> _RECORDS FOR THE TASK_
/-- A request that a prompt engine completes in one step is completed by a late one, in one step more than it has answers. -/
theorem run_late_of_next {s t : State} {r : HostReq} (hb : s.busy = false) (hp : s.port = [r]) (script : List Bool)
    (h : step (s.withEngine (.late [])) = .next t) :
    ∃ rest, rest <:+ script ∧
      core.run (script.length + 1) (s.withEngine (.late script)) = .next (t.withEngine (.late rest)) := by
  cases hd : decode r.word with
  | error x => cases (step_unassigned (s := s.withEngine (.late [])) hb hp hd).symm.trans h
  | ok i =>
    have hacc (e : Engine) : step (s.withEngine e) = exec i ((s.latch r []).withEngine e) :=
      step_accept (s := s.withEngine e) hb hp hd
    have hlate : step (s.withEngine (.late script))
        = .next (perform (planOf i (s.latch r [])) ((s.latch r []).withEngine (.late script))) := by
      rw [hacc] at h ⊢
      obtain ⟨ha, hr, -⟩ := exec_next_iff.mp h
      exact exec_next_iff.mpr ⟨ha, hr, by rw [planOf_withEngine]⟩
    rw [hacc] at h
    obtain ⟨-, rfl⟩ := exec_next h
    rw [run_of_next hlate, planOf_withEngine]
    exact run_continueWith_late _ 0 ((s.latch r []).accept _) script _ ⟨rfl, rfl, hd, planOf_congr i rfl rfl rfl⟩ rfl le_rfl

/-! ### The statements -/

/-- Settles O19, by the three things a step can do: wait, accept a request, or let the engine answer. The last two run the rest
of an operation from where the receiver has read whole frames. -/
theorem stepKeepsTheTracesTogether : Obligations.StepKeepsTheTracesTogether := by
  intro s t h htr hstep
  obtain ⟨-, -, rfl⟩ | ⟨hb, r, rest, i, -, hd, hx⟩ | ⟨hb, -, p, k, c, hr, hpoll⟩ := step_next hstep
  · exact htr
  · obtain ⟨-, rfl⟩ := exec_next hx
    exact (htr.accepted hb r rest _).continueWith (k := 0) (h.accepted hb hd rest _) (planOf_congr i rfl rfl rfl)
  · obtain ⟨i, hd, rfl, -⟩ := State.running_some hr
    obtain ⟨e, he⟩ := s.pollTransfer_snd
    obtain ⟨s', hs', rfl⟩ | ⟨s', hs', rfl⟩ := hpoll <;> rw [hs'] at he <;> subst he
    · exact htr.polled e
    · exact (htr.returned hb hr e).continueWith (h.returned hb hd c e) (planOf_congr i rfl rfl rfl)

/-- Settles O26: its plan is one call with DC low. -/
theorem sendcmdSendsOneCommandByte : Obligations.SendcmdSendsOneCommandByte :=
  ⟨fun _ h => decode_of_find rfl h, fun _ _ ha he => exec_sends_byte ha he rfl⟩

/-- Settles O27: its plan is one call with DC high. -/
theorem senddataSendsOneDataByte : Obligations.SenddataSendsOneDataByte :=
  ⟨fun _ h => decode_of_find rfl h, fun _ _ ha he => exec_sends_byte ha he rfl⟩

/-- Settles O29, from the levels after a call in either mode. -/
theorem pinLevelsAfterACall : Obligations.PinLevelsAfterACall := by
  refine ⟨fun _ _ => ⟨rfl, rfl, rfl⟩, fun cfg p dc bs b => ?_⟩
  obtain ⟨hcs, hdc⟩ := Pins.apply_call_cs_dc cfg dc bs b p
  refine ⟨hcs, hdc, fun h => ?_, fun h => ?_⟩
  · rw [Pins.apply_call_bitbang h]
    exact ⟨rfl, rfl⟩
  · rw [Pins.apply_call_hw h]
    exact ⟨rfl, rfl⟩

/-- Settles O30: 24 pin writes a byte, one of DC, and two of CS. -/
theorem pinWritesOfACall : Obligations.PinWritesOfACall := by
  intro cfg c h
  refine ⟨?_, fun e he => ?_⟩
  · simp [Call.events, Call.opening, closing, shift, h, shiftBitbang_length]
  · simp only [Call.events, Call.opening, closing, shift, h, List.cons_append, List.nil_append, List.mem_cons,
      List.mem_append, List.not_mem_nil, or_false] at he
    obtain rfl | rfl | he | rfl := he
    · exact ⟨_, _, rfl⟩
    · exact ⟨_, _, rfl⟩
    · exact exists_pin_of_mem_shiftBitbang he
    · exact ⟨_, _, rfl⟩

/-- Settles O59: a refusal or a fault comes before the engine is polled; each answer "not yet" costs one step, and the rest of
the operation is the same. -/
theorem stallOnlyDelays : Obligations.StallOnlyDelays := by
  intro s r script hb hp he
  have hs : s = (s.withEngine (.late [])).withEngine (.late script) := by
    show s = { s with engine := { script := script, tail := true } }
    rw [← he]
  have hstop (h : ∀ t, step (s.withEngine (.late [])) ≠ .next t) :
      core.run (script.length + 1) s = step (s.withEngine (.late [])) := by
    have hsame : step s = step (s.withEngine (.late [])) :=
      (congrArg step hs).trans (step_withEngine_of_not_next (s := s.withEngine (.late [])) hb h _)
    exact (run_of_not_next (fun t => hsame ▸ h t) _).trans hsame
  refine ⟨fun t h => ?_, fun x h => ?_, fun x h => ?_⟩
  · rw [hs]
    exact run_late_of_next hb hp script h
  · exact (hstop fun t ht => by cases h.symm.trans ht).trans h
  · exact (hstop fun t ht => by cases h.symm.trans ht).trans h

/-- Settles O28: the wire order of a byte's bits is 7 down to 0. -/
theorem shiftIsMsbFirstOrOneTransfer : Obligations.ShiftIsMsbFirstOrOneTransfer :=
  ⟨fun cfg bs h => by simp only [shift, h]; rfl, fun cfg bs h => by simp only [shift, h]⟩

/-- Settles O31: one call of the worked configuration. -/
theorem workedPinExample : Obligations.WorkedPinExample := by
  unfold Obligations.WorkedPinExample
  decide

end Sys2Proof.Machine

/-! ## The command encoder: the proofs of the statements of spec 41_command_encoder.md

First what an operation leaves when every transfer returns, with its reset pulse and its last act; then the frames of the
commands; then the tables of CFG that the encoder reads. -/

namespace Sys2Proof.Machine

/-! ### Completed operations -/

/-- After acceptance and all calls of a plan, before its last act: only the plan's frames were sent, after its reset pulse. -/
theorem State.accept_afterCalls_sentOnly (s : State) (p : Plan) : s.SentOnly ((s.accept p).afterCalls p.calls)
    ((if p.rst then [Event.rst] else []) ++ p.calls.map Call.frame) :=
  ⟨by simp, rfl, rfl, rfl, rfl, by simp, rfl, rfl, rfl, rfl, rfl, rfl, rfl⟩

/-- An admitted operation that CFG fits completes when every transfer returns: its last act on the state after its calls. -/
theorem exec_completes {i : Instr} {s : State} (ha : admission (gateOf i) s = none) (hr : runsOn s.cfg i = true)
    (he : s.EngineReturns) :
    exec i s = .next ((planOf i s).finish ((s.accept (planOf i s)).afterCalls (planOf i s).calls)) :=
  exec_next_iff.mpr ⟨ha, hr, (perform_completes _ _ he).symm⟩

/-- After an operation that only sends, the next one is admitted. -/
theorem State.Ready.afterCalls {s : State} (h : s.Ready) (calls : List Call) : (s.afterCalls calls).Ready := by
  obtain ⟨-, hok, hdone⟩ := h
  exact ⟨rfl, hok, hdone⟩

/-- An engine that withholds no answer withholds none of those left after some calls. -/
theorem State.EngineReturns.afterCalls {s : State} (h : s.EngineReturns) (calls : List Call) :
    (s.afterCalls calls).EngineReturns := by
  obtain hbitbang | ⟨hscript, htail⟩ := h
  · exact .inl hbitbang
  · cases hm : s.cfg.busMode with
    | bitbang => exact .inl hm
    | hw =>
      have hengine : (s.afterCalls calls).engine = s.engine.after calls.length := by
        simp only [State.afterCalls, hm, Engine.after]
      rw [State.EngineReturns, hengine]
      exact .inr ⟨List.all_eq_true.mpr fun x hx => List.all_eq_true.mp hscript x (List.mem_of_mem_drop hx), htail⟩

/-! ### The frames of the commands (R140, R155, R156) -/

/-- An admitted operation whose plan is one command sends its opcode and its parameters, and changes nothing else. -/
theorem exec_sends_cmd {i : Instr} {s : State} {c : Byte} (ps : List Byte) (he : s.EngineReturns) (ha : s.Ready)
    (hi : exec i s = runOp .afterBegin (sendPlan (cmd c ps)) s) :
    ∃ t, exec i s = .next t ∧ s.SentOnly t (evC c :: ps.map evD) := by
  have h := exec_sends he ha hi
  rwa [cmd_frames] at h

/-- The calls of BEGIN are the frames of its 21 commands. -/
@[simp] theorem beginCalls_frames (cfg : Cfg) : (beginCalls cfg).map Call.frame =
    beginKeys.flatMap (fun k => cmdFrames (cfg.opcode k.cmdKey) (cfg.init.get k)) := by
  simp [beginCalls, List.map_flatMap]

/-- What an admitted DISPLAY sends and leaves in FB depends on CFG and FB alone (R160, R210). -/
theorem exec_display_trace_fb {s : State} (flag : Bool) (ha : s.Ready) (he : s.EngineReturns) :
    ∃ t, exec (.display flag) s = .next t ∧ t.trace = s.trace ++ (flushCalls s.cfg s.fb).map Call.frame ∧
      t.fb = if flag then Mem.fill s.cfg.fbSize 0x00#8 else s.fb := by
  have hsent := s.accept_afterCalls_sentOnly (planDisplay s.cfg s.fb flag)
  refine ⟨_, exec_completes (admission_afterBegin.mpr ha) rfl he, ?_⟩
  cases flag <;> exact ⟨hsent.trace, rfl⟩

/-! ### The tables of CFG (R142, R149, R157) -/

theorem mem_beginKeys (k : BeginKey) : k ∈ beginKeys := by
  cases k <;> decide

/-- In a valid CFG every entry of `CFG.INIT` has as many bytes as its entry of `CFG.CMD` says (R242, item 5). -/
theorem Cfg.init_length_of_valid {cfg : Cfg} (h : cfg.valid = true) (k : BeginKey) :
    (cfg.init.get k).length = (cfg.cmd.get k.cmdKey).n := by
  simp only [Cfg.valid, Cfg.countsOk, Bool.and_eq_true, List.all_eq_true, beq_iff_eq, and_assoc] at h
  obtain ⟨-, -, -, -, hinit, -⟩ := h
  exact hinit k (mem_beginKeys k)

theorem Cfg.scrollCommands_standard {cfg : Cfg} (h : cfg.scrollFrames = .standard) (k : ScrollCfg) :
    cfg.scrollCommands k = scrollStandard cfg.h k := by
  simp only [Cfg.scrollCommands, h]

/-! ### The statements -/

/-- Settles O32: each plan is one command without parameters. -/
theorem switchOperationsSendOneCommand : Obligations.SwitchOperationsSendOneCommand :=
  ⟨fun _ h => decode_of_find rfl h, fun _ h => decode_of_find rfl h, fun _ h => decode_of_find rfl h,
    fun _ h => decode_of_find rfl h, fun _ ha he =>
      ⟨exec_sends_cmd [] he ha rfl, exec_sends_cmd [] he ha rfl, exec_sends_cmd [] he ha rfl,
        exec_sends_cmd [] he ha rfl⟩⟩

/-- Settles O33: its plan is the calls of `setwin`. -/
theorem setwinSendsColumnThenRow : Obligations.SetwinSendsColumnThenRow :=
  ⟨fun _ h => decode_of_find rfl h, fun s cs ce rs re ha he =>
    exec_sends (calls := setwin s.cfg ⟨cs, ce, rs, re⟩) he ha rfl⟩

> _TASK BRIEF_
Please give back exactly the lines of the listing above that run from the one containing "cases k <;> decide" through the one containing "(h : cfg.scrollFrames", and only those.

> _RESULT_
  cases k <;> decide

/-- In a valid CFG every entry of `CFG.INIT` has as many bytes as its entry of `CFG.CMD` says (R242, item 5). -/
theorem Cfg.init_length_of_valid {cfg : Cfg} (h : cfg.valid = true) (k : BeginKey) :
    (cfg.init.get k).length = (cfg.cmd.get k.cmdKey).n := by
  simp only [Cfg.valid, Cfg.countsOk, Bool.and_eq_true, List.all_eq_true, beq_iff_eq, and_assoc] at h
  obtain ⟨-, -, -, -, hinit, -⟩ := h
  exact hinit k (mem_beginKeys k)

theorem Cfg.scrollCommands_standard {cfg : Cfg} (h : cfg.scrollFrames = .standard) (k : ScrollCfg) :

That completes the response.